Play. Inspire. Unite.
A five-year strategic initiative, the Long Term Official Development (LTOD) program is now an integral part of what Ontario Soccer delivers.
LTOD will provide a standards-based education and development program, through strong leadership, inclusivity and support.
As part of that, the In It For The Long Term series puts a focus on the match officials who are dedicated to their role and are taking their development seriously.
This week, In It For The Long Term speaks with Farzan Mirzazadeh, a Grade 8 District Match Official with Elgin-Middlesex Soccer Association.
I decided to become a match official because I love football, and I always want to remain involved in it. After a serious and untimely knee injury curtailed my playing career in League1 Ontario, I focused more on refereeing as a precautionary measure. I’ve always admired watching the world’s finest referees perform, because it takes more than just knowing the laws of the game to develop into a top match official. I love refereeing. For me, it’s enjoyable at all times—even when players, coaches, and spectators get upset and react. I believe that those emotions, as long as they do not overstep the mark, are all part of the game. For me, the unpredictability of the rollercoaster of emotions we experience is what makes football “the beautiful game.”
The OPDL has really helped me progress exponentially as a referee. It has given me the opportunity to regularly showcase my officiating abilities in front of assessors and mentors. As a result, the OPDL provided me with the platform to truly launch my refereeing career. I have now had the privilege to have refereed the opening game at the 2017 North American Indigenous Games, the U16 Gold Medal Game at the 2017 North American Indigenous Games, and the U16 2017 OPDL Cup Final. I am also part of the League1 Ontario select referees group. In terms of the technical aspect, the much-improved quality of football in the OPDL also allows referees to work on their anticipation and positioning, as there is generally more of an emphasis on the four phases of the game in OPDL matches.
The League1 Ontario referees training camp was an eye-opening experience in terms of some of the expectations and training exercises that are required as a higher-level match official. I had the fortune of being mentored and assessed by Justin Tasev in the final of the 2017 North American Indigenous Games this past summer. Justin only recently stepped down from the National List and retired as one of the longest serving members of the Canadian Soccer Association’s National Program. Evidently, the post-match debrief that I had with him was incredibly valuable. His feedback really opened my eyes to a wide range of different elements that I would never have considered on my own, and it felt great to have such a distinguished and well-respected individual give me some important advice for the future. I also find that the interactive classroom video sessions (run by Tony Camacho) have really benefited my development as a match official.

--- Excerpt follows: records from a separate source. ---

-- ==== Sys2Proof/Certificates/Slice0/Obligations.lean ====
section
/-! DEFINITION. The statements for the provers.  `Does c s P` says that the command `c` answers a next state from `s` and that `P` holds
of what its effect leaves; `SameElsewhere l s u` that nothing but the pages of `l` and numbers has changed (see `Sys2Proof/Safety.lean`). -/

open Sys2Proof Sys2Proof.Machine

/-- R48: with the angle disabled and CFG.SRC and VPERIOD admitted (R47), the write of ANG.CTRL.ENABLE 0 to 1 takes the source and sets the
angle to PRESET; with SRC 1 the angle starts on the next edge. R47: a refused enable records code 0x05 and leaves the unit disabled. R58:
the write 1 to 0 stops it: no comparator stays armed, LOCKED and HOLDOVER read 0. -/
def Obligations.AngEnableDisable : Prop :=
  (∀ s : State, s.enabled pANG = false → s.angRefused = false →
     Does .angEnable s fun u => u.enabled pANG = true ∧ u.ang.src = s.get pANG ANG.CFG_SRC ∧
       u.ang.acc = s.get pANG ANG.PRESET_ANGLE * 2 ^ 16 % 2 ^ 56 ∧ u.ang.acc2 = u.ang.acc ∧ u.ang.running = false ∧
       u.ang.starting = (s.get pANG ANG.CFG_SRC == 1) ∧ u.get pANG ANG.COUNT = 0) ∧
  (∀ s : State, s.enabled pANG = false → s.angRefused = true →
     Does .angEnable s fun u => u.enabled pANG = false ∧ u.get pANG COM.LAST_ERR_CODE = 5 ∧ u.ang = s.ang) ∧
  (∀ s : State, s.enabled pANG = true →
     Does .angDisable s fun u => u.ang.running = false ∧ u.ang.starting = false ∧ u.cmps = [] ∧ u.bit pANG ANG.STATUS_LOCKED = false ∧
       u.bit pANG ANG.STATUS_HOLDOVER = false)

/-- What gives the angle its rate (R41). A boundary of a running angle that is neither virtual nor a follower's takes the rate found for the
cycle it begins, unless ranging holds changes (R78); at the end of a virtual cycle the angle moves to the boundary exactly and the period
written takes force (R45); on the edge source, a SYNC_IN edge on a running angle leaves RATE as it is (R50), and the first edge starts the
angle at the rate of the period in force (R48), with error 0; a window that closes without an edge counts a miss and leaves RATE as it is,
and one that completes MISS_LIMIT of them in a row begins holdover (R49, R52). R45: a VPERIOD in range written while the enabled angle has
SRC 1, its page unlocked, is kept for the next boundary and is not in force before it; one out of range is not taken and records code
0x05. -/
def Obligations.AngBoundariesAndPeriod : Prop :=
  (∀ s : State, s.ang.running = true → s.ang.src ≠ 1 → s.ang.src ≠ 2 → s.rateHeld (s.boundaryRate (s.angle / 2 ^ 32)) = false →
     Does .cycleBoundary s fun u => u.get pANG ANG.RATE_RATE = s.boundaryRate (s.angle / 2 ^ 32) % 2 ^ 40 ∧ u.ang.acc = s.ang.acc) ∧
  (∀ s : State, s.ang.running = true → s.ang.src = 1 → s.rateHeld (rateOf (s.ang.periodNext.getD s.ang.period)) = false →
     Does .virtualCycleEnd s fun u => u.get pANG ANG.RATE_RATE = rateOf (s.ang.periodNext.getD s.ang.period) % 2 ^ 40 ∧
       u.ang.period = s.ang.periodNext.getD s.ang.period ∧ u.ang.periodNext = none ∧ u.ang.acc % 2 ^ 48 = 0) ∧
  (∀ s : State, s.enabled pANG = true → s.ang.src = 0 → s.ang.running = true →
     Does .syncInEdge s fun u => u.get pANG ANG.RATE_RATE = s.get pANG ANG.RATE_RATE ∧ u.ang.running = true ∧ u.ang.acc = s.ang.acc) ∧
  (∀ s : State, s.enabled pANG = true → s.ang.src = 0 → s.ang.running = false →
     Does .syncInEdge s fun u => u.get pANG ANG.RATE_RATE = rateOf s.ang.period % 2 ^ 40 ∧ u.ang.running = true ∧
       u.get pANG ANG.EDGE_ERROR = 0) ∧
  (∀ s : State, s.enabled pANG = true → s.ang.src = 0 → s.ang.running = true →
     Does .edgeWindowClose s fun u => u.get pANG ANG.COUNT_MISSED = satInc 65535 (s.get pANG ANG.COUNT_MISSED) ∧
       u.ang.closed = s.ang.closed + 1 ∧ u.get pANG ANG.RATE_RATE = s.get pANG ANG.RATE_RATE) ∧
  (∀ s : State, s.enabled pANG = true → s.ang.src = 0 → s.ang.running = true → s.bit pANG ANG.STATUS_HOLDOVER = false →
     orDefault 1 s.ang.missLimit ≤ s.ang.missRun + 1 →
     Does .edgeWindowClose s fun u => u.bit pANG ANG.STATUS_HOLDOVER = true ∧ u.bit pANG ANG.STATUS_LOCKED = false ∧
       u.bit pANG ANG.FLAG_HOLDOVER = true ∧ u.get pANG ANG.HOLD_CYCLES = 0 ∧ u.get pANG ANG.RATE_RATE = s.get pANG ANG.RATE_RATE) ∧
  (∀ (s : State) (v : Nat), s.locked pANG = false → s.enabled pANG = true → s.ang.src = 1 →
     periodOk ((s.writeFields pANG 0x13 (word v)).get pANG ANG.VPERIOD_PERIOD) = true →
     Does (.vperiodWrite v) s fun u => u.ang.periodNext = some ((s.writeFields pANG 0x13 (word v)).get pANG ANG.VPERIOD_PERIOD) ∧
       u.ang.period = s.ang.period ∧ u.get pANG ANG.RATE_RATE = s.get pANG ANG.RATE_RATE) ∧
  (∀ (s : State) (v : Nat), s.locked pANG = false → s.enabled pANG = true → s.ang.src = 1 →
     periodOk ((s.writeFields pANG 0x13 (word v)).get pANG ANG.VPERIOD_PERIOD) = false →
     Does (.vperiodWrite v) s fun u => u.ang.periodNext = s.ang.periodNext ∧ u.ang.period = s.ang.period ∧
       u.get pANG COM.LAST_ERR_CODE = 5)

I wouldn’t mind having that FIFA patch to be honest! All jokes aside though, I’d like to push myself as high as I can go. This will sound like the biggest cliché ever, but the sky really is the limit. It’s about how hard you work, and how determined you are to reach your goals. I prefer setting short-to-medium term objectives for myself, and continuously readjusting my targets as I successfully meet them. For now, I just want to improve as much as I can, gain a ton of experience, and move up the refereeing grade ladder as efficiently as possible, all whilst reassessing my progression periodically. In terms of how I go about achieving my objectives, I continue to follow the steps that I took as a player - preparation and execution.
LTOD is an excellent initiative, and it’s great to see that the plan is being implemented in such an effective manner. It is just as important to have a proper system that provides a pathway for referees to learn, gain experience, and improve. Referees need to constantly train and develop, or else there is no way they’ll get better. In fact, it is quite similar to the fact that players must practice and play on a regular basis. Therefore, the creation of the LTOD is a vital tool that will not only benefit match officials but will also improve the quality of games and of football as a whole, in our province.